[Opening Records supplied section]

/-- R222: while a command runs, writes to CMD (cause 4) and DATA (cause 5) are refused and discarded;
writes to STATUS are allowed and reads are never refused for being busy. -/
def Obligations.WritesWhileBusyRefused : Prop :=
  ∀ (s : State) (v : Word), s.busy = true →
    hostAccess (.write 0x000 .w4 v) s = .next { s with hosterr := true, cause := 4#4 } ∧
    (∀ k, k < 64 → hostAccess (.write (0x100 + 4 * k) .w4 v) s =
      .next { s with hosterr := true, cause := 5#4 }) ∧
    (∃ t, hostAccess (.write 0x004 .w4 v) s = .next t ∧ t.busy = true ∧
      t.timeout = (s.timeout && !v.getLsbD 4) ∧ t.hosterr = (s.hosterr && !v.getLsbD 3) ∧
      t.cmderr = (s.cmderr && !v.getLsbD 2) ∧ t.done = (s.done && !v.getLsbD 1)) ∧
    (∀ off, off < 0x200 → off % 4 = 0 → ∃ w, hostAccess (.read off .w4) s = .next { s with rdata := w })

/-- A DATA word on an idle engine: byte m of word k is DATA[4k+m], no other byte changes, DATA stays in
canonical form, and the word reads back (R34, R75). -/
def Obligations.DataWordStoresFourBytes : Prop :=
  ∀ (s : State) (k : Nat) (w : Word), s.busy = false → k < 64 →
    ∃ m : Memory,
      hostAccess (.write (0x100 + 4 * k) .w4 w) s = .next { s with mem := m } ∧
      (∀ j, j < 4 → Memory.read m (4 * k + j) = some (w.extractLsb' (8 * j) 8)) ∧
      (∀ a, a < 4 * k ∨ 4 * k + 4 ≤ a → Memory.read m a = Memory.read s.mem a) ∧
      (Memory.wf s.mem = true → Memory.wf m = true) ∧
      hostAccess (.read (0x100 + 4 * k) .w4) { s with mem := m } =
        .next { s with mem := m, rdata := w }

/-- A read of a DATA word returns its bytes little-endian, where a byte not written since reset is a
free draw: this holds for every value of `Config.unwrittenByte` (R34; log 3). -/
def Obligations.DataWordReads : Prop :=
  ∀ (s : State) (k j : Nat), k < 64 → j < 4 →
    ∃ w, hostAccess (.read (0x100 + 4 * k) .w4) s = .next { s with rdata := w } ∧
      w.extractLsb' (8 * j) 8 = (match Memory.read s.mem (4 * k + j) with
        | some b => b
        | none => Config.unwrittenByte s.tick (4 * k + j))

/-- R35: an admitted read changes nothing but the read data, and writes to the reserved offsets, to
ACKCTL and to INFO change nothing. CMD reads back the last accepted word, the reserved offsets 0. -/
def Obligations.ReadsHaveNoSideEffects : Prop :=
  ∀ (s : State) (off : Nat) (v : Word), off < 0x200 → off % 4 = 0 →
    (∃ w, hostAccess (.read off .w4) s = .next { s with rdata := w } ∧
      (off = 0x000 → w = s.cmd) ∧ (0x010 ≤ off → off < 0x100 → w = 0#32)) ∧
    (0x008 ≤ off → off < 0x100 → hostAccess (.write off .w4 v) s = .next s)

/-- No host access disturbs a running command (R222, R224, R232), and none touches the acknowledgment
controls, LASTTO, the configuration or the ports other than the read data. -/
def Obligations.HostAccessFrame : Prop :=
  ∀ (a : Access) (s t : State), hostAccess a s = .next t →
    t.ackEn = s.ackEn ∧ t.pos = s.pos ∧ t.lastto = s.lastto ∧ t.cfg = s.cfg ∧ t.inp = s.inp ∧
    t.port = s.port ∧ t.script = s.script ∧ t.tick = s.tick ∧
    (s.timeout = false → t.timeout = false) ∧
    (s.busy = true → t.busy = true ∧ t.cmd = s.cmd ∧ t.upc = s.upc ∧ t.polls = s.polls ∧
      t.abt = s.abt ∧ t.stopIssued = s.stopIssued ∧ t.idx = s.idx ∧ t.pay = s.pay ∧
      t.actions = s.actions ∧ t.records = s.records ∧ t.received = s.received ∧
      ∀ j, Memory.read t.mem j = Memory.read s.mem j)

/-! ### Reset -/

/-- R250: a step with `rst` asserted, whatever the host does in it, leaves every engine field at its
reset value, presents no action, and leaves every DATA byte unspecified: a free draw, for every value
of `Config.unwrittenByte`. -/
def Obligations.ResetStepLeavesResetState : Prop :=
  ∀ s : State, s.nextInput.rst = true → ∃ t, step s = .next t ∧
    t.busy = false ∧ t.done = false ∧ t.cmderr = false ∧ t.hosterr = false ∧ t.timeout = false ∧
    t.cause = 0#4 ∧ t.lastto = 0#4 ∧ t.cmd = 0#32 ∧ t.upc = 0#10 ∧ t.polls = 0 ∧ t.abt = .none ∧
    t.stopIssued = false ∧ t.idx = 0#8 ∧ t.ackEn = true ∧ t.pos = false ∧
    t.port = ⟨0#4, 0#8⟩ ∧ t.ackEnO = true ∧ t.posO = false ∧
    t.statusWord = 0#32 ∧ t.ackctlWord = 1#32 ∧ t.phase = .idle ∧
    (∀ d j, t.dataByte d j = Config.unwrittenByte d j)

[Closing Records supplied section]

» Problem description
An exact copy of the listing is what's needed here.

» Solution below
/-- R222: while a command runs, writes to CMD (cause 4) and DATA (cause 5) are refused and discarded;
writes to STATUS are allowed and reads are never refused for being busy. -/
def Obligations.WritesWhileBusyRefused : Prop :=
  ∀ (s : State) (v : Word), s.busy = true →
    hostAccess (.write 0x000 .w4 v) s = .next { s with hosterr := true, cause := 4#4 } ∧
    (∀ k, k < 64 → hostAccess (.write (0x100 + 4 * k) .w4 v) s =
      .next { s with hosterr := true, cause := 5#4 }) ∧
    (∃ t, hostAccess (.write 0x004 .w4 v) s = .next t ∧ t.busy = true ∧
      t.timeout = (s.timeout && !v.getLsbD 4) ∧ t.hosterr = (s.hosterr && !v.getLsbD 3) ∧
      t.cmderr = (s.cmderr && !v.getLsbD 2) ∧ t.done = (s.done && !v.getLsbD 1)) ∧
    (∀ off, off < 0x200 → off % 4 = 0 → ∃ w, hostAccess (.read off .w4) s = .next { s with rdata := w })

/-- A DATA word on an idle engine: byte m of word k is DATA[4k+m], no other byte changes, DATA stays in
canonical form, and the word reads back (R34, R75). -/
def Obligations.DataWordStoresFourBytes : Prop :=
  ∀ (s : State) (k : Nat) (w : Word), s.busy = false → k < 64 →
    ∃ m : Memory,
      hostAccess (.write (0x100 + 4 * k) .w4 w) s = .next { s with mem := m } ∧
      (∀ j, j < 4 → Memory.read m (4 * k + j) = some (w.extractLsb' (8 * j) 8)) ∧
      (∀ a, a < 4 * k ∨ 4 * k + 4 ≤ a → Memory.read m a = Memory.read s.mem a) ∧
      (Memory.wf s.mem = true → Memory.wf m = true) ∧
      hostAccess (.read (0x100 + 4 * k) .w4) { s with mem := m } =
        .next { s with mem := m, rdata := w }

/-- A read of a DATA word returns its bytes little-endian, where a byte not written since reset is a
free draw: this holds for every value of `Config.unwrittenByte` (R34; log 3). -/
def Obligations.DataWordReads : Prop :=
  ∀ (s : State) (k j : Nat), k < 64 → j < 4 →
    ∃ w, hostAccess (.read (0x100 + 4 * k) .w4) s = .next { s with rdata := w } ∧
      w.extractLsb' (8 * j) 8 = (match Memory.read s.mem (4 * k + j) with
        | some b => b
        | none => Config.unwrittenByte s.tick (4 * k + j))

/-- R35: an admitted read changes nothing but the read data, and writes to the reserved offsets, to
ACKCTL and to INFO change nothing. CMD reads back the last accepted word, the reserved offsets 0. -/
def Obligations.ReadsHaveNoSideEffects : Prop :=
  ∀ (s : State) (off : Nat) (v : Word), off < 0x200 → off % 4 = 0 →
    (∃ w, hostAccess (.read off .w4) s = .next { s with rdata := w } ∧
      (off = 0x000 → w = s.cmd) ∧ (0x010 ≤ off → off < 0x100 → w = 0#32)) ∧
    (0x008 ≤ off → off < 0x100 → hostAccess (.write off .w4 v) s = .next s)

/-- No host access disturbs a running command (R222, R224, R232), and none touches the acknowledgment
controls, LASTTO, the configuration or the ports other than the read data. -/
def Obligations.HostAccessFrame : Prop :=
  ∀ (a : Access) (s t : State), hostAccess a s = .next t →
    t.ackEn = s.ackEn ∧ t.pos = s.pos ∧ t.lastto = s.lastto ∧ t.cfg = s.cfg ∧ t.inp = s.inp ∧
    t.port = s.port ∧ t.script = s.script ∧ t.tick = s.tick ∧
    (s.timeout = false → t.timeout = false) ∧
    (s.busy = true → t.busy = true ∧ t.cmd = s.cmd ∧ t.upc = s.upc ∧ t.polls = s.polls ∧
      t.abt = s.abt ∧ t.stopIssued = s.stopIssued ∧ t.idx = s.idx ∧ t.pay = s.pay ∧
      t.actions = s.actions ∧ t.records = s.records ∧ t.received = s.received ∧
      ∀ j, Memory.read t.mem j = Memory.read s.mem j)

/-! ### Reset -/

/-- R250: a step with `rst` asserted, whatever the host does in it, leaves every engine field at its
reset value, presents no action, and leaves every DATA byte unspecified: a free draw, for every value
of `Config.unwrittenByte`. -/
def Obligations.ResetStepLeavesResetState : Prop :=
  ∀ s : State, s.nextInput.rst = true → ∃ t, step s = .next t ∧
    t.busy = false ∧ t.done = false ∧ t.cmderr = false ∧ t.hosterr = false ∧ t.timeout = false ∧
    t.cause = 0#4 ∧ t.lastto = 0#4 ∧ t.cmd = 0#32 ∧ t.upc = 0#10 ∧ t.polls = 0 ∧ t.abt = .none ∧
    t.stopIssued = false ∧ t.idx = 0#8 ∧ t.ackEn = true ∧ t.pos = false ∧
    t.port = ⟨0#4, 0#8⟩ ∧ t.ackEnO = true ∧ t.posO = false ∧
    t.statusWord = 0#32 ∧ t.ackctlWord = 1#32 ∧ t.phase = .idle ∧
    (∀ d j, t.dataByte d j = Config.unwrittenByte d j)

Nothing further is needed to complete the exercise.